Козявкин сын — страница 5 из 8

— Чтож что казенные, а казна-то чья — наша ведь. Наши же мужики целую неделю пластались — возили дрова-то, да пилили, глупый. Растащут, так кому пополнять-то придется — барабинским мужикам да николаевским, а ты думаешь как?

— Я раньше тоже, как ты — глупцом был — не жалел казенного, казна богата, ломай, жги... Тут было дров ух-ты, лет на десять заготовлено. А как началась заваруха с белыми-то, — эх, расходились мужики: тащили, жгли... а пришли товарищи и показали, откуда казна берется. Мы сами и должны были пополнить дрова, вот тебе и казна. Нет, брат, я стерегу каждое полено, как свое собственное. Иди в шалаш, спи, а утром разбужу тебя покараулить маленько.

Пашка залез в шалаш, зарылся в сено. Заснуть никак не мог. Закроет глаза — а старик с парохода, которого взяли в Ортчека, появляется перед глазами, хитро подмигивая Пашке, дескать — ничего не будет — вывернусь; то добродушный караульный ворчал на своего Микишку, ругал его, а в голосе злобы не было.

Пашке показалось, что Микишка-то он и есть, а караульный его отец. «Так вот у меня какой отец-то?» Полегче на сердце стало у Пашки, что отца нашел. Видит Пашка, что отец его спит в шалаше, а он, Пашка, с винтовкой караулит дрова.

Вдруг из-за поленницы хитрый старик подмигивает Пашке глазом, а сам поджигает берестой дрова.

— Нельзя! — кричит Пашка и замахивается на старика винтовкой, — это наше казенно... уходи.

Озлился старик, выхватил у Пашки винтовку.

— Тятя! — изо всех сил крикнул Пашка и... проснулся. Открыл глаза, сам весь в поту... На улице светло. Караульный наклонился над ним и трясет его за плечо.

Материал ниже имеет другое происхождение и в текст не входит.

-- ==== Sys2Proof/Certificates/Slice0/Obligations.lean ====
section
/-! DEFINITION. Certificates/Slice0/Obligations.lean: the statements for the provers, and the reference forms
they are stated in. The reference forms are written from the rules with indices, apart from the machine's own
list functions. -/

open Sys2Proof Sys2Proof.Machine

namespace Sys2Proof.Claims

/-! ### What a completion leaves -/

/-- The state a completion with code `e` leaves of the state its effects leave (30_encoding.md R93). -/
def completed (s : State) (e : ErrCode) : State :=
  { s with
    status := { busy := false, done := true, valid := s.status.valid, ovr := s.status.ovr, err := e }
    latch := { valid := false, word := s.latch.word } }

/-- The blocks `p 0 .. p (n-1)` are what DATA.blk[0..n-1] hold, every byte written (40_primitives.md R110). -/
def InputIs (s : State) (n : Nat) (p : Nat → Block) : Prop := ∀ i, i < n → readBlock s.data i = .ok (p i)

/-- The outcome is a completion with ERR = 0 that leaves the blocks `out 0 .. out (n-1)` in DATA, every DATA byte
outside them as it was, and every other field of the state as R93 says. -/
def SectorWritten (s : State) (n : Nat) (out : Nat → Block) (r : Host.Outcome State Fault Refusal) : Prop :=
  ∃ m : Memory, r = .next (completed { s with data := m } .ok) ∧
    (∀ i, i < n → readBlock m i = .ok (out i)) ∧
    (∀ a, ¬(0x1000 ≤ a ∧ a < 0x1000 + 16 * n) → Memory.read m a = Memory.read s.data a)

/-- Block `j` of DATA is the first below `n` with a byte that was never written. -/
def FirstUnwritten (s : State) (n j : Nat) : Prop :=
  j < n ∧ (∃ a, 0x1000 + 16 * j ≤ a ∧ a < 0x1000 + 16 * j + 16 ∧ Memory.read s.data a = none) ∧
    ∀ k, k < j → ∃ b, readBlock s.data k = .ok b

/-- What a command answers that finds block `j` unwritten: Uninit with that block's offset once it has its keys, and
KEY_REJECTED, the check that comes first, where it has not (30_encoding.md R94). -/
def uninitOrRejected (s : State) (j : Nat) (hasKeys : Bool) : Host.Outcome State Fault Refusal :=
  if hasKeys then .fault (.uninit (0x1000 + 16 * j)) else .next (completed s .keyRejected)

/-- What a host sees of the engine, and the engine's own turn, right after reset (10_state.md R39). -/
structure AtReset (t : State) : Prop where
  /-- CAPS reads as in every other state. -/
  caps : ∀ s, busRead Config.platform t .w32 0x000 = busRead Config.platform s .w32 0x000
  cmd : busRead Config.platform t .w32 0x004 = .ok 0
  status : t.status.toWord = 0
  cfg : t.cfg.toWord = 0
  params : ∀ r, t.getP r = 0
  keys : ∀ r, t.getKey r = 0
  tag : t.tag = 0
  slots : ∀ r, t.getSlot r = none
  /-- No DATA byte has a value. -/
  data : ∀ a, Memory.read t.data a = none
  irq : irq t = false
  /-- No command is in flight, so the engine completes none (its idle turn: log 6). -/
  latch : t.latch.valid = false
  idle : engineTurn t = .next t

/-! ### CMAC (41_cmac.md R132, R133) -/

/-- The chain state after `i` blocks of plain CBC. -/
def cmacState (e : Block → Block) (m : Nat → Block) : Nat → Block
  | 0 => 0
  | i + 1 => e (cmacState e m i ^^^ m i)

/-- `CMAC(K, M)` of the message `m 0 .. m (n-1)`. -/
def cmacOf (e : Block → Block) (m : Nat → Block) (n : Nat) : Block :=
  e (cmacState e m (n - 1) ^^^ m (n - 1) ^^^ dbl (e 0))

/-- `Trunc(t, bits)`, byte by byte. -/
def truncated (t : Block) (bits : Nat) : Block :=
  blockOfBytes fun j => if j < bits / 8 then blockByte t j else 0

/-! ### CMC (42_cmc.md R151, R152) -/

/-- `PPP[i]`. -/
def cbcBlock (e : Block → Block) (t : Block) (p : Nat → Block) : Nat → Block
  | 0 => e (p 0 ^^^ t)
  | i + 1 => e (p (i + 1) ^^^ cbcBlock e t p i)

/-- `C[i]` of a sector of `n` blocks. -/
def cmcEncBlock (e : Block → Block) (t : Block) (p : Nat → Block) (n i : Nat) : Block :=
  let m := alpha (cbcBlock e t p 0 ^^^ cbcBlock e t p (n - 1))
  e (cbcBlock e t p i ^^^ m) ^^^ (if i = n - 1 then t else cbcBlock e t p (i + 1) ^^^ m)

/-- `CCC[n-1-k]` of decryption. -/
def cmcUpBlock (d : Block → Block) (t : Block) (c : Nat → Block) (n : Nat) : Nat → Block
  | 0 => d (c (n - 1) ^^^ t)
  | k + 1 => d (c (n - 1 - (k + 1)) ^^^ cmcUpBlock d t c n k)

/-- `P[i]` of a sector of `n` blocks. -/
def cmcDecBlock (d : Block → Block) (t : Block) (c : Nat → Block) (n i : Nat) : Block :=
  let ccc := fun j => cmcUpBlock d t c n (n - 1 - j)
  let m := alpha (ccc 0 ^^^ ccc (n - 1))
  d (ccc i ^^^ m) ^^^ (if i = 0 then t else ccc (i - 1) ^^^ m)

/-! ### XTS (43_xts.md R170, R171) -/

/-- Block `i` under the first tweak `t0`: `T[i] = α^i(T[0])`. -/
def xtsBlock (f : Block → Block) (t0 : Block) (p : Nat → Block) (i : Nat) : Block :=
  f (p i ^^^ alpha^[i] t0) ^^^ alpha^[i] t0

/-! ### HEH (44_heh.md R191, R192, R193, R194) -/

/-- The accumulator after `i` blocks. -/
def hehAcc (tau : Block) (b : Nat → Block) : Nat → Block
  | 0 => 0
  | i + 1 => gfMul (hehAcc tau b i ^^^ b i) tau

/-- Block `i` of `ψ(b[0..n-1])`, with `β = α(τ)` and `e_i = α^(i+2)(τ)`. -/
def psiBlock (tau : Block) (b : Nat → Block) (n i : Nat) : Block :=
  let y := hehAcc tau b (n - 1) ^^^ b (n - 1)
  if i = n - 1 then y ^^^ alpha tau else b i ^^^ y ^^^ alpha^[i + 2] tau

/-- Block `i` of `ψ⁻¹(u[0..n-1])`. -/
def psiInvBlock (tau : Block) (u : Nat → Block) (n i : Nat) : Block :=
  let y := u (n - 1) ^^^ alpha tau
  let b := fun j => u j ^^^ y ^^^ alpha^[j + 2] tau
  if i = n - 1 then y ^^^ hehAcc tau b (n - 1) else b i

/-- Block `i` of `HEH_Encrypt` or `HEH_Decrypt` of a sector of `n` blocks. -/
def hehBlock (f : Block → Block) (tau : Block) (p : Nat → Block) (n i : Nat) : Block :=
  psiInvBlock tau (fun j => f (psiBlock tau p n j)) n i

/-! ### DEC (45_dec.md R210 to R217) -/

/-- `Cat64(a, b)` of two 64-bit fields. -/
def cat (a b : DWord) : Block := (b.setWidth 128 <<< 64) ||| a.setWidth 128

/-- The replies to the KDF's first `i` MAC calls on the formatted input `[iv, p]`, or none if one of the calls fails or
the KDF has no such call: each is `MAC128(rk, M)`, the CMAC of the message under `KS_ENC(rk)` (41_cmac.md R137). -/
def kdfReplies (k : RawKey) (iv p : Block) : (i : Nat) → Option (List Block)
  | 0 => some []
  | i + 1 =>
    match kdfReplies k iv p i with
    | none => none
    | some replies =>
      match Config.kdfMove k [iv, p] replies with
      | .mac rk head tail =>
        match Config.ksEnc rk with
        | some key => some (replies ++ [cmacOf (Config.encryptBlock key) (fun j => (head :: tail).getD j 0)
            (tail.length + 1)])
        | none => none
      | .derive _ => none
      | .fail => none

/-- The key the KDF gives, if any, once its first `i` MAC calls are answered. -/
def kdfAnswer (k : RawKey) (iv p : Block) (i : Nat) : Option RawKey :=
  match kdfReplies k iv p i with
  | none => none
  | some replies =>
    match Config.kdfMove k [iv, p] replies with
    | .derive key => some key
    | .mac _ _ _ => none
    | .fail => none

/-- `KDF(k, IV, P)` (45_dec.md R211), of at most `Config.kdfMoves` moves (log 4). -/
def kdfOf (k : RawKey) (iv p : Block) : Option RawKey :=
  (List.range Config.kdfMoves).findSome? (kdfAnswer k iv p)

/-- The keystream key `Ks` of a sector of `n` blocks: two KDF calls and a schedule, each of which may fail. -/
def decKey (n : Nat) (s : State) : Option Key :=
  match kdfOf s.key0 0 (cat s.p0 s.p1) with
  | none => none
  | some pk =>
    match kdfOf pk (cat s.p0 0)
        (cat (BitVec.ofNat 64 (s.p3.toNat / (2 ^ 63 / n * 2))) s.p2) with
    | none => none
    | some sk => Config.ksEnc sk

/-- Block `t` of the output: the input XORed with the encrypted counter block. -/
def decBlock (e : Block → Block) (s : State) (p : Nat → Block) (n t : Nat) : Block :=
  p t ^^^ e (cat s.p2 (s.p3 * BitVec.ofNat 64 n + BitVec.ofNat 64 t))

/-! ### KEYSCHED (40_primitives.md R112) -/

/-- Both schedules of a raw key, or none if one fails. -/
def bothSchedules (k : RawKey) : Option SlotKeys :=
  match Config.ksEnc k, Config.ksDec k with
  | some ke, some kd => some { kenc := ke, kdec := kd }
  | _, _ => none

/-- A slot after KEYSCHED, or none if a selected schedule fails. -/
def slotAfter (selected : Bool) (k : RawKey) (old : KeySlot) : Option KeySlot :=
  if selected then (bothSchedules k).map some else some old

/-- A 32-bit word of the bus from its four bytes, the lowest offset first (20_memory.md R65). -/
def busWord (b0 b1 b2 b3 : Byte) : Word := b3 ++ b2 ++ b1 ++ b0

end Sys2Proof.Claims

open Sys2Proof.Claims

/-! ## Encoding -/

/-- 30_encoding.md R86, R88, R89: decoding the assembled word of a command gives the command back, with every
operand at every value its encoding admits. -/
def Obligations.DecodeEncodeRoundTrip : Prop := ∀ i : Instr, i.wellFormed = true → decode (encode i) = .ok i

/-- 30_encoding.md R87: a legal word is the word of exactly one well-formed command. -/
def Obligations.LegalWordNamesOneCommand : Prop :=
  ∀ (w : Word) (i : Instr), decode w = .ok i →
    i.wellFormed = true ∧ encode i = w ∧ ∀ j : Instr, j.wellFormed = true → encode j = w → j = i

/-- 30_encoding.md R88, R89: one word of each family, written out from the encoding, decodes to the command it
stands for. -/
def Obligations.SampleWordsDecode : Prop :=
  decode 0x00000301 = .ok (.keysched 3) ∧ decode 0x00044012 = .ok (.cmacDigestRaw 0x40 4) ∧
    decode 0x00034003 = .ok (.cmacVerifySlot 0x40 3) ∧ decode 0x00020014 = .ok (.cmcEncRaw 2) ∧
    decode 0x00020016 = .ok (.xtsEncRaw 2) ∧ decode 0x00020009 = .ok (.hehDecSlot 2) ∧
    decode 0x0002001b = .ok (.decDecRaw 2)

/-! ## Steps -/

/-- 30_encoding.md R93: when the engine has the turn and a command is latched, the step is `exec` of the decoded
command; with no schedule entry left the engine has the turn (the model's choice, log 5). -/
def Obligations.StepRunsDecodedCommand : Prop :=
  ∀ (s : State) (i : Instr), s.latch.valid = true → decode s.latch.word = .ok i →
    (s.turns = [] → step s = exec i s) ∧
    (∀ ts, s.turns = .engine :: ts → step s = exec i { s with turns := ts })

/-- 30_encoding.md R87: the illegal words are exactly those it lists; a latched one completes with ILLEGAL_COMMAND
and no other effect, whatever the schedule that gives the engine the turn (log 5); every other word names exactly one
command. -/
def Obligations.IllegalWordsCompleteAsIllegal : Prop :=
  (∀ w : Word, (∃ e, decode w = .error e) ↔
    (let op := w.toNat % 16
     let raw := w.toNat / 16 % 2
     let arg := w.toNat / 256 % 256
     let n := w.toNat / 65536
     op = 0 ∨ 12 ≤ op ∨ w.toNat / 32 % 8 ≠ 0 ∨ (4 ≤ op ∧ arg ≠ 0) ∨
       (op = 1 ∧ (raw = 1 ∨ arg % 4 = 0 ∨ 4 ≤ arg ∨ n ≠ 0)) ∨ ((op = 10 ∨ op = 11) ∧ raw = 0))) ∧
  (∀ (s : State) (e : Illegal), s.takeTurn.1 = .engine → s.latch.valid = true → decode s.latch.word = .error e →
    step s = .next (completed { s with turns := s.takeTurn.2.turns } .illegalCommand)) ∧
  ∀ w : Word, (∀ e, decode w ≠ .error e) → ∃! i : Instr, i.wellFormed = true ∧ encode i = w

/-- 10_state.md R39: what reset leaves, of the state after reset and of the reset input's step from any state, a command
in flight included. That the idle engine's turn changes nothing is the model's reading of R93 (log 6), and whose
turn it is the model's schedule (log 5). -/
def Obligations.ResetValues : Prop :=
  AtReset State.reset ∧ ∀ s : State, s.takeTurn.1 = .reset → ∃ t, step s = .next t ∧ AtReset t

/-- 70_reset_and_hazards.md R270: the reset input puts every field of the engine to its reset value whatever the
state, a command in flight included; the host's program and reads and the schedule stay (log 15). -/
def Obligations.ResetInputResetsEngine : Prop :=
  ∀ (s : State) (ts : List Turn), s.turns = .reset :: ts →
    step s = .next { State.reset with host := s.host, turns := ts }

/-- The invariant holds at reset. -/
def Obligations.InvAtReset : Prop := MachineInv State.reset

/-- Every step keeps the invariant, from every state that has it. -/
def Obligations.StepKeepsInv : Prop := ∀ s t : State, MachineInv s → step s = .next t → MachineInv t

/-- 30_encoding.md R91, R92: a host write to CMD is accepted while idle; while busy it sets OVR and changes nothing
else. -/
def Obligations.CmdWriteIssuesOrOverruns : Prop :=
  ∀ (s : State) (w : Word), busWrite Config.platform s .w32 0x004 w = .ok
    (if s.status.busy then { s with status := { s.status with ovr := true } }
     else { s with
       latch := { valid := true, word := w }
       status := { busy := true, done := false, valid := false, ovr := s.status.ovr, err := .ok } })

— Вставай... На, вот мои сапоги надень, да курточку, а то утро холодное.

Вылез Пашка, оделся, взял винтовку и зашагал по берегу, а из головы не выходит сон. Обошел все поленницы, пересчитывал их несколько раз и всякий раз сбивался.

Винтовка хоть и не была заряжена, хоть и больно оттягивала плечи, но Пашка чувствовал с ней себя куда смелее, настоящим солдатом.

Перед восходом солнца Пашка заметил, что из тумана вынырнула лодка и направляется к берегу, где дрова. В лодке двое: молодой и старый. Пашке показалось, что это старик с парохода, что забран в Ортчека. Вспомнил сон и похолодел.

— Нельзя сюды! — закричал Пашка и снял с плеча винтовку.

Лодка попрежнему двигалась к берегу.

— Стой! Стрелять буду, — и Пашка стал целиться в лодку.

Лодка повернула по течению и пристала к берегу ниже дров.

Пашка не спускал глаз. Он твердо был убежден, что это именно тот старик задумал что-то нехорошее.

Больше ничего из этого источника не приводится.